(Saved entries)
※

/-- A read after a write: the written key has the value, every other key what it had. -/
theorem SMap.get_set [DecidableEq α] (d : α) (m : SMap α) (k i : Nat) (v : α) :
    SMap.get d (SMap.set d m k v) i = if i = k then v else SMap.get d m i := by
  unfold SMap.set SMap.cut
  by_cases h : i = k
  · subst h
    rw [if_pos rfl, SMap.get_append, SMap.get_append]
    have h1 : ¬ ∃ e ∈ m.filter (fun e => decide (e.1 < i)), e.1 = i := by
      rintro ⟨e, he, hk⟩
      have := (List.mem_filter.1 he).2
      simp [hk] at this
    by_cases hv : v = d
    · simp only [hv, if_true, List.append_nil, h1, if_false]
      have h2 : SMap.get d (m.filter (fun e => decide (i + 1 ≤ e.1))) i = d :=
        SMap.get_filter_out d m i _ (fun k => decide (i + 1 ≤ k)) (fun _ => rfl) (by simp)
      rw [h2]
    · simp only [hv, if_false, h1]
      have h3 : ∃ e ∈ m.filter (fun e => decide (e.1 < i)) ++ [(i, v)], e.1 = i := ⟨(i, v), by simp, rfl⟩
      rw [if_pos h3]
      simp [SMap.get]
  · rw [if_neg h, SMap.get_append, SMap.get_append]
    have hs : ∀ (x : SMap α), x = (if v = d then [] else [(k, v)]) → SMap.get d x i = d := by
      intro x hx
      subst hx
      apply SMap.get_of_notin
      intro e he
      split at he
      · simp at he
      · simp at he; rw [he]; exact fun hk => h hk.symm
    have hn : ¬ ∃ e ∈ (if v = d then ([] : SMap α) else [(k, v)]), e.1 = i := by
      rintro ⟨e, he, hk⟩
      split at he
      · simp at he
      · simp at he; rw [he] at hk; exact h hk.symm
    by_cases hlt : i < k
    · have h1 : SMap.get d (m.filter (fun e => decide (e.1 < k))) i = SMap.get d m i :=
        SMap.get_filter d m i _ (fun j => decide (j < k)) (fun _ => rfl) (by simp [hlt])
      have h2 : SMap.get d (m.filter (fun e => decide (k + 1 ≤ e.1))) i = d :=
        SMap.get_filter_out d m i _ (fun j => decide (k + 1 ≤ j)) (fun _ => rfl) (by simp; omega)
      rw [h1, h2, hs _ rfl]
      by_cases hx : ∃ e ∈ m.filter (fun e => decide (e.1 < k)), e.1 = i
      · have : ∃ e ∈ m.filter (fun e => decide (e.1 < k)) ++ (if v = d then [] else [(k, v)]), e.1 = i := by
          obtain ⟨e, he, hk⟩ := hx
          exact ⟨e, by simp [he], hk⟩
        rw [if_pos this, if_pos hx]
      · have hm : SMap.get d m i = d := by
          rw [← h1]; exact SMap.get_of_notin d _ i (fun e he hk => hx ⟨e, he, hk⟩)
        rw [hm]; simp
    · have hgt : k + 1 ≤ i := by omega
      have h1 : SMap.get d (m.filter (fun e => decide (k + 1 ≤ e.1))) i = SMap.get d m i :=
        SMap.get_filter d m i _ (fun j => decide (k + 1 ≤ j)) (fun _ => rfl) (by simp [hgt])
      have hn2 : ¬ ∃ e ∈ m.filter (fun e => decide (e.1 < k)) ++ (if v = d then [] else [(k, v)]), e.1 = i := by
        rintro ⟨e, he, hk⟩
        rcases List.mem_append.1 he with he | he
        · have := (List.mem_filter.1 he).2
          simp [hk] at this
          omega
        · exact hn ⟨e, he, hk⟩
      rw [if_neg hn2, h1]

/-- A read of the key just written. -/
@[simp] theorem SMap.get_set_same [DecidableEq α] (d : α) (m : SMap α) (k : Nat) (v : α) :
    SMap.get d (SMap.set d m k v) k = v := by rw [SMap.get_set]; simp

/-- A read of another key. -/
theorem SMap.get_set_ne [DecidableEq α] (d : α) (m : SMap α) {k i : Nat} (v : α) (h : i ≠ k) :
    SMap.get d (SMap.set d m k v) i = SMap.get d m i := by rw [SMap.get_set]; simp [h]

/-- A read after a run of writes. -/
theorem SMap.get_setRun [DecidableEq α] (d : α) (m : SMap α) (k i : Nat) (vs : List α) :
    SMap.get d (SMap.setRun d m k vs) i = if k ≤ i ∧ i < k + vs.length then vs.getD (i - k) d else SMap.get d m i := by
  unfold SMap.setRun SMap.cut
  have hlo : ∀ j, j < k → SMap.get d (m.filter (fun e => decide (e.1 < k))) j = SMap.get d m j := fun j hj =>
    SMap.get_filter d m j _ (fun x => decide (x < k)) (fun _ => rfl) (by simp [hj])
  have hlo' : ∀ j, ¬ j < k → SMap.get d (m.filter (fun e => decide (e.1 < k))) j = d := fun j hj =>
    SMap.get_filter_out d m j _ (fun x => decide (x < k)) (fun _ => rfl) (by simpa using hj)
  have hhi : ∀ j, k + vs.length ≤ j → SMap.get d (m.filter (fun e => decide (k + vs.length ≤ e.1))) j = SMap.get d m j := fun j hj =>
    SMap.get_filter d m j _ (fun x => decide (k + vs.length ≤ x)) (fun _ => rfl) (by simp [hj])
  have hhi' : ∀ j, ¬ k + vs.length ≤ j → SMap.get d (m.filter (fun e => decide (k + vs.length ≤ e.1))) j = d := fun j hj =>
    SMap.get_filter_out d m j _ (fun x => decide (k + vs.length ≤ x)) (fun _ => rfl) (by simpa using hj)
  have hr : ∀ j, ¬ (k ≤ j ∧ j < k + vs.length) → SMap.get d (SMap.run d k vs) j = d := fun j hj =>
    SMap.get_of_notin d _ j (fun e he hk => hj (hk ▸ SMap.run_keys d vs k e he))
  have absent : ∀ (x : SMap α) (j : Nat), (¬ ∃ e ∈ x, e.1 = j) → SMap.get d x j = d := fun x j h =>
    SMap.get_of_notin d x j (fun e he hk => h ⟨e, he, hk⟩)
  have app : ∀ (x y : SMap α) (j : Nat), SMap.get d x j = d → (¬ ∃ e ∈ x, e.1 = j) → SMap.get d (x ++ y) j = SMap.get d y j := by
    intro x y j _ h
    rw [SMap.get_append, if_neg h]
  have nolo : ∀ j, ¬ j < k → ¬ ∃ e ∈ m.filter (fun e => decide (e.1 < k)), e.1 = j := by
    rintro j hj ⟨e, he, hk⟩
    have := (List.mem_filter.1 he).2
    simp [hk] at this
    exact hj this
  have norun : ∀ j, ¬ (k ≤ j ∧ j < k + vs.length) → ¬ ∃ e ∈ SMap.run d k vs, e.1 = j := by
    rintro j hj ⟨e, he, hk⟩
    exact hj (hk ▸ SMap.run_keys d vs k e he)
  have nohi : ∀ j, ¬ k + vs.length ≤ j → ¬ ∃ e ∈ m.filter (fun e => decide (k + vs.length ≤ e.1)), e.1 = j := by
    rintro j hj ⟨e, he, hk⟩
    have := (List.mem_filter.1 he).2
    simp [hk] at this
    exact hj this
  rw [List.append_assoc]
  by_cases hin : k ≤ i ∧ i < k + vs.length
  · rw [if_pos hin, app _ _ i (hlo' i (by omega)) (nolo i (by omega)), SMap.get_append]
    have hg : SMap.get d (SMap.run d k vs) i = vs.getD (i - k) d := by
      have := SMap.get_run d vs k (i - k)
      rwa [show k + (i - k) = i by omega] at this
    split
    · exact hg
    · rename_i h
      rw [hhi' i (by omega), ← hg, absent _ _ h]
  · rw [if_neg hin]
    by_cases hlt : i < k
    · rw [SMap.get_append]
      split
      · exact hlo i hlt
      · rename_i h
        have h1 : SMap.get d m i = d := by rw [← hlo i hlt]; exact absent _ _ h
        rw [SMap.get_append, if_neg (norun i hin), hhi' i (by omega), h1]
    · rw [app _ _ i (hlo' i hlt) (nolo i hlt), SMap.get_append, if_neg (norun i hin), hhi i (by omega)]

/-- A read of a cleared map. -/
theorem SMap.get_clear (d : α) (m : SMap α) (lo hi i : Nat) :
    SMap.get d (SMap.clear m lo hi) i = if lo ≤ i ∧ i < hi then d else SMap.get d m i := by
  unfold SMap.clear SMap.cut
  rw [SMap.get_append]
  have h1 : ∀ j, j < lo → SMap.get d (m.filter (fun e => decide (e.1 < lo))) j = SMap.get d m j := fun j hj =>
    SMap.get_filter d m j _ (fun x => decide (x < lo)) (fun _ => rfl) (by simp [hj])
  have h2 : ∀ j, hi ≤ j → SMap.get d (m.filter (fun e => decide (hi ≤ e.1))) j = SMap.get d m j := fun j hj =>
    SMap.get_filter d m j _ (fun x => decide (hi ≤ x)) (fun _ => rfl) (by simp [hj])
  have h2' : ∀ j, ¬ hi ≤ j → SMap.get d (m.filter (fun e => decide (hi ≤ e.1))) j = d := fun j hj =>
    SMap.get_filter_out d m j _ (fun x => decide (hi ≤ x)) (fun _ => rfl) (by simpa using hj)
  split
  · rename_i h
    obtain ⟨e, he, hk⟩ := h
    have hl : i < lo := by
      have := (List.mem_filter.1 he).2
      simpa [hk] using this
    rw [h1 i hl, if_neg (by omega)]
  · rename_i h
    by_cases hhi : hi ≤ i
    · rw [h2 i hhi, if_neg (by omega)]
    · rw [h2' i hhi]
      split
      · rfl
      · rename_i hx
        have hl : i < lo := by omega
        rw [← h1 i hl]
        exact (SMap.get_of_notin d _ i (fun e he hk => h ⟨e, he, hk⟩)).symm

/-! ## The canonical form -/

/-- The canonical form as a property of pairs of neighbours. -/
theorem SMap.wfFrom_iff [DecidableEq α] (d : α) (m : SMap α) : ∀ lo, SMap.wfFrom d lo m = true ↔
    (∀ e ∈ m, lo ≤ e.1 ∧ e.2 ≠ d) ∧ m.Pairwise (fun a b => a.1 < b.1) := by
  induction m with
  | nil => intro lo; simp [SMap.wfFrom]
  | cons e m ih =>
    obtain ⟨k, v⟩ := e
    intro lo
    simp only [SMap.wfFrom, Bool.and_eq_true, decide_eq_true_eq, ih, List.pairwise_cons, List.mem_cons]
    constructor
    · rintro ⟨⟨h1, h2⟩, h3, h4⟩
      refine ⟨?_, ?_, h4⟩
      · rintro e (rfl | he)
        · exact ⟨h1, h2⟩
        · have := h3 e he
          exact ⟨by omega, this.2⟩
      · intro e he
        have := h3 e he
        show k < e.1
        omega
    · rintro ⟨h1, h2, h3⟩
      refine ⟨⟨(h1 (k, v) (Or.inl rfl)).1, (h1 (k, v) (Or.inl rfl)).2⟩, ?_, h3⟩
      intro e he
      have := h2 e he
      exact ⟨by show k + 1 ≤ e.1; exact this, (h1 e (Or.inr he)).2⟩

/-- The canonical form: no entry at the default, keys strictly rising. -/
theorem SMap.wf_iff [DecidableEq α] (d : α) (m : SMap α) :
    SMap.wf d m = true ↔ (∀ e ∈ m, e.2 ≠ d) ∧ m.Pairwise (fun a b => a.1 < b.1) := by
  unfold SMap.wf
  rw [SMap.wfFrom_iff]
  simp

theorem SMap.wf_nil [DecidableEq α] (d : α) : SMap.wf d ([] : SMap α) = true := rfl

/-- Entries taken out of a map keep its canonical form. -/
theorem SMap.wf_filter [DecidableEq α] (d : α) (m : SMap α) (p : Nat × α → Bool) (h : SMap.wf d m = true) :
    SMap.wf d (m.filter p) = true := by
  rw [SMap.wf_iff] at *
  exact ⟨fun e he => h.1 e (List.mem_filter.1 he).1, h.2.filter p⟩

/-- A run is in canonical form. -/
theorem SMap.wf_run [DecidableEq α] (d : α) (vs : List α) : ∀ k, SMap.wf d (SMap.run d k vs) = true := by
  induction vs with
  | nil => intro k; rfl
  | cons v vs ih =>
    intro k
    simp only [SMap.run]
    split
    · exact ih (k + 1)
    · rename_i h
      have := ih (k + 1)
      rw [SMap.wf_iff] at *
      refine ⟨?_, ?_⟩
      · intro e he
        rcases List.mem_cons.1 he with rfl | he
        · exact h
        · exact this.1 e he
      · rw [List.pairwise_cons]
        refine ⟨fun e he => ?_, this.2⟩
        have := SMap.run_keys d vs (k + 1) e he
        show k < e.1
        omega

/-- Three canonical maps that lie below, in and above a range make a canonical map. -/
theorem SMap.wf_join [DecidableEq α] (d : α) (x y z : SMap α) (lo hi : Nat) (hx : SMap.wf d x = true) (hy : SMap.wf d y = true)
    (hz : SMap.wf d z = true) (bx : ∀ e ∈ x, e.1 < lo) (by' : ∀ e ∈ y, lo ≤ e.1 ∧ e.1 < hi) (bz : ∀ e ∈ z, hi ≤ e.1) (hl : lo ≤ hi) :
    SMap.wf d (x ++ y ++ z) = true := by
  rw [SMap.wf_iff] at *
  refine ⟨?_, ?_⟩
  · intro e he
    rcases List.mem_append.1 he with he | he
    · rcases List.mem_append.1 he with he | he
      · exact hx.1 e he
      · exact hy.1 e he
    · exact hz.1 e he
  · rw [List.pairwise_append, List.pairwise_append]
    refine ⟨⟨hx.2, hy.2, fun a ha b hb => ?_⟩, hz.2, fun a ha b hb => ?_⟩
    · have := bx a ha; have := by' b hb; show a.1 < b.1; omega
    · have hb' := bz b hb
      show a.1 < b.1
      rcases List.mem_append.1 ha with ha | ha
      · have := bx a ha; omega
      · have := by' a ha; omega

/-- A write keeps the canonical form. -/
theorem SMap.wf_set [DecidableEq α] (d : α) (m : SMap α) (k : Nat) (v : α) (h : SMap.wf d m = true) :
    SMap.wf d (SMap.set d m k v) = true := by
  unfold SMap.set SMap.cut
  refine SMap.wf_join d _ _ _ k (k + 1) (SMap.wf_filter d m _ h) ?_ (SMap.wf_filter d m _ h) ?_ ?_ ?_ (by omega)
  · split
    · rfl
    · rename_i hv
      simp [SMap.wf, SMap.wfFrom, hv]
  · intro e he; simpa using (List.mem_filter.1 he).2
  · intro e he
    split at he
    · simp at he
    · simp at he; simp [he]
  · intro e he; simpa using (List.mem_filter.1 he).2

※

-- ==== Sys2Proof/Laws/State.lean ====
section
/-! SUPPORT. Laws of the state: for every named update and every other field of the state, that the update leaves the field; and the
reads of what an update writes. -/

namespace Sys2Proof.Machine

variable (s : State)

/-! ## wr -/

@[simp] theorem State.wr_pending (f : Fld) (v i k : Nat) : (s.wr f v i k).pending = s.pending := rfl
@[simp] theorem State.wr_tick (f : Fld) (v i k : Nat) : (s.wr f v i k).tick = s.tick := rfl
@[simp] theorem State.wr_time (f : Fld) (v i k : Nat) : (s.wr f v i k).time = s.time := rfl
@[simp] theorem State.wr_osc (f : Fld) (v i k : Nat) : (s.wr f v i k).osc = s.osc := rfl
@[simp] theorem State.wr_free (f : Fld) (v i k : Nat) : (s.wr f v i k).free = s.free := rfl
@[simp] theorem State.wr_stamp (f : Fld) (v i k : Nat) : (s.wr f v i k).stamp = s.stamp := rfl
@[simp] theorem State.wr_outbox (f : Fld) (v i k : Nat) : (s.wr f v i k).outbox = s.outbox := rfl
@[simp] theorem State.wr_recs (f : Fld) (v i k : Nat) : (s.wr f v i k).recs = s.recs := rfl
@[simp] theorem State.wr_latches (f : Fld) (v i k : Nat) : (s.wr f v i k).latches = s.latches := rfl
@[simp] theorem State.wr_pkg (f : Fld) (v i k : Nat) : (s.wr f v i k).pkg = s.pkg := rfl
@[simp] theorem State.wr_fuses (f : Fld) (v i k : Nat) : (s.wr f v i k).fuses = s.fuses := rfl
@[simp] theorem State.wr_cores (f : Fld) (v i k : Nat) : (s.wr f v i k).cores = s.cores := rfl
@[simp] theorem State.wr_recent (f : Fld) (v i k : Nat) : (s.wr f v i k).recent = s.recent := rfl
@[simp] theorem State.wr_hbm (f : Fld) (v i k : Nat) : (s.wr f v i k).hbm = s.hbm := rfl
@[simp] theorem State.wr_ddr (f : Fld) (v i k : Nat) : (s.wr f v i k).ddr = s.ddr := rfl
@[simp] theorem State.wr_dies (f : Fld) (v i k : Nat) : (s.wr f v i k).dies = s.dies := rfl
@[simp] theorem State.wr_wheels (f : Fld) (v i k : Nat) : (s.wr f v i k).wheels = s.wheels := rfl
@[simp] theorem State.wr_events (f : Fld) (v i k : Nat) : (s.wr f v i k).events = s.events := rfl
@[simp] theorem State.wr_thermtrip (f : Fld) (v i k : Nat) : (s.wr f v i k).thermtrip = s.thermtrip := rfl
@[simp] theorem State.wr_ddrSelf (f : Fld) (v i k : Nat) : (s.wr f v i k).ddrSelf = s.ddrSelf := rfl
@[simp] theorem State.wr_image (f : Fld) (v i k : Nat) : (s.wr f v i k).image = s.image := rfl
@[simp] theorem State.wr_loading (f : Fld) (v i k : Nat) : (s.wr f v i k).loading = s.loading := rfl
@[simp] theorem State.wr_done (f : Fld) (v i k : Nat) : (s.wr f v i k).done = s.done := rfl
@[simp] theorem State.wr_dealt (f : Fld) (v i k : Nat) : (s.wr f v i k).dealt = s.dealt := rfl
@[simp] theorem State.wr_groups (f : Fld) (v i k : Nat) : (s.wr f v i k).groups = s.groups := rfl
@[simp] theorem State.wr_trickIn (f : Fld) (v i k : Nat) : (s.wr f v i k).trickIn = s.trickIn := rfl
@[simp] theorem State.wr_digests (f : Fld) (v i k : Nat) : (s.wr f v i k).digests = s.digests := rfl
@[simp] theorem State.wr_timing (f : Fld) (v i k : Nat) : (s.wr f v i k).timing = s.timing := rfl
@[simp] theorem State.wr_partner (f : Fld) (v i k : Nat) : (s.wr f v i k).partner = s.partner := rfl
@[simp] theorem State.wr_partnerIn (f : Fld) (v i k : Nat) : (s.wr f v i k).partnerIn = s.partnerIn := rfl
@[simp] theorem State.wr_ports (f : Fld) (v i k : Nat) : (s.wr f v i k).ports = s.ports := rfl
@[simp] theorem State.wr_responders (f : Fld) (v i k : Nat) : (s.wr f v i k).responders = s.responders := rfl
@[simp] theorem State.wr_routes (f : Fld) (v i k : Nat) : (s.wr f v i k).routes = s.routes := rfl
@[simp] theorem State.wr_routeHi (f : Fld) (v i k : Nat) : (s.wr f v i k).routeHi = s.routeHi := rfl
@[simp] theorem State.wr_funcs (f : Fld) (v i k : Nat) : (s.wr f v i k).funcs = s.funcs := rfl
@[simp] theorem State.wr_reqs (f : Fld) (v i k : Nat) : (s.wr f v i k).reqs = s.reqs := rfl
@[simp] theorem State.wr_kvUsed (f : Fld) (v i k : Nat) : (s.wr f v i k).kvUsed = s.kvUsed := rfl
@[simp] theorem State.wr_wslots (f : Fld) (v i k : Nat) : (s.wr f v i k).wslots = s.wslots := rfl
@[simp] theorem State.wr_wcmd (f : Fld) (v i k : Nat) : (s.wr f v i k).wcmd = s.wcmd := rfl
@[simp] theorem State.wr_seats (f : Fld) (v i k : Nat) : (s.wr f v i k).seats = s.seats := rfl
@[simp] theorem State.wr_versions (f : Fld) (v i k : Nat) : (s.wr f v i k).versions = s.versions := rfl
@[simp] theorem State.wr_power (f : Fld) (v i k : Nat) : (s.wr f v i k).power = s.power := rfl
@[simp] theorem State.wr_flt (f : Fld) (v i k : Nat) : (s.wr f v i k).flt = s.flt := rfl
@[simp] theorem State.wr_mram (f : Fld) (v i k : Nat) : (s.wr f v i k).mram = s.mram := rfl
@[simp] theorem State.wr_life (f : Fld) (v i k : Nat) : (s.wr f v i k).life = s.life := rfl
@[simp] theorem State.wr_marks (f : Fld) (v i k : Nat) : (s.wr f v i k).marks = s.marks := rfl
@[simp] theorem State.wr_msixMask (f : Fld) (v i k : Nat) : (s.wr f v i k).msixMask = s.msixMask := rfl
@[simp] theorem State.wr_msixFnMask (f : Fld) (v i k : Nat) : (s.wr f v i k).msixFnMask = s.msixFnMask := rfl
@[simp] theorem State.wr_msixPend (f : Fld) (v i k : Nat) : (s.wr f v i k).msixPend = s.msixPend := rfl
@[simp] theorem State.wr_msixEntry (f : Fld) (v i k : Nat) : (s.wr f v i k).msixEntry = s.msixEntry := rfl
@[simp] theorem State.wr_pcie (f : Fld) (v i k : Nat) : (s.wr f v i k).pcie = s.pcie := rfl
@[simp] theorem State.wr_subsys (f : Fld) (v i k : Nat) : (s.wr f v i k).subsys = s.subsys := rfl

※

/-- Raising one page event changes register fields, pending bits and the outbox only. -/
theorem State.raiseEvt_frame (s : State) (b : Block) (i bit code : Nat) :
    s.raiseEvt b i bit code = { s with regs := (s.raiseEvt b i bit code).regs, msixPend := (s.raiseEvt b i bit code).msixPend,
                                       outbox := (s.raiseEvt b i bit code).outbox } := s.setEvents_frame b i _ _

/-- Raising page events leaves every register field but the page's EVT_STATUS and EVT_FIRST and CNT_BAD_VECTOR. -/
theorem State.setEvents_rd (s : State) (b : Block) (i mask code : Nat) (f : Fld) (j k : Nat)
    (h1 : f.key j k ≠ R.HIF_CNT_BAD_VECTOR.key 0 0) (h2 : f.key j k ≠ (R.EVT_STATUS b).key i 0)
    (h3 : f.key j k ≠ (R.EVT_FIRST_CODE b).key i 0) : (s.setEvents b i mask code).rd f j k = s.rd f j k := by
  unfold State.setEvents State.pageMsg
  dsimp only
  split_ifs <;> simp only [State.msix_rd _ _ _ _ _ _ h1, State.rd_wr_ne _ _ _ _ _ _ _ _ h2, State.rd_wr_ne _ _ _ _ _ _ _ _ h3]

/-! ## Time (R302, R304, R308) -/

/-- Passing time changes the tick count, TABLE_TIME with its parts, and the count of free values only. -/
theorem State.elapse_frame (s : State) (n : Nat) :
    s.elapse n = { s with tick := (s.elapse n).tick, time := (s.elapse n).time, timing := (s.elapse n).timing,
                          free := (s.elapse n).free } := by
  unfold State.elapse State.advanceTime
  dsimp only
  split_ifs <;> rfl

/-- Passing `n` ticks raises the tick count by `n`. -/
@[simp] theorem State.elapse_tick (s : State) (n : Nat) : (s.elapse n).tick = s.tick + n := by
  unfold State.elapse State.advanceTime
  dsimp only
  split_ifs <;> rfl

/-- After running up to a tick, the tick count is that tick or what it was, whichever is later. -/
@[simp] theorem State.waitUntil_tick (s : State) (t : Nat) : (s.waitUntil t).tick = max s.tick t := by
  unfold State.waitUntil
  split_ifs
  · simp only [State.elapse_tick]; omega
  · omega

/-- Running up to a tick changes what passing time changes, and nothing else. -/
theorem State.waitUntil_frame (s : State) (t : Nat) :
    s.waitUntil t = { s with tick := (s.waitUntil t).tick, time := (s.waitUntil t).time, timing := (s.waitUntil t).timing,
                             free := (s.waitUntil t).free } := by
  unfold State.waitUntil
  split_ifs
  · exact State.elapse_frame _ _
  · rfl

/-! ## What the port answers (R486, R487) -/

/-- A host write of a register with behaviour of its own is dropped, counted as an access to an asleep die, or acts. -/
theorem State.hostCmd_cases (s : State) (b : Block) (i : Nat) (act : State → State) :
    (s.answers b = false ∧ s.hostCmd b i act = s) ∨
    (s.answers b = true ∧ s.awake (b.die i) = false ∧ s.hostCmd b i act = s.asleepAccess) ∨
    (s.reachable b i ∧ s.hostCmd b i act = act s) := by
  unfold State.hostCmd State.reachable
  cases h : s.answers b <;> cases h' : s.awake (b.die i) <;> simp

※

→ **WORK REQUEST**: In the data above, which lines lie between the line with "of neighbours. -/" and the line with "lo; simp [SMap.wfFrom]", inclusive? Print those lines exactly and nothing else.

→ **YOUR SOLUTION**:
/-- The canonical form as a property of pairs of neighbours. -/
theorem SMap.wfFrom_iff [DecidableEq α] (d : α) (m : SMap α) : ∀ lo, SMap.wfFrom d lo m = true ↔
    (∀ e ∈ m, lo ≤ e.1 ∧ e.2 ≠ d) ∧ m.Pairwise (fun a b => a.1 < b.1) := by
  induction m with
  | nil => intro lo; simp [SMap.wfFrom]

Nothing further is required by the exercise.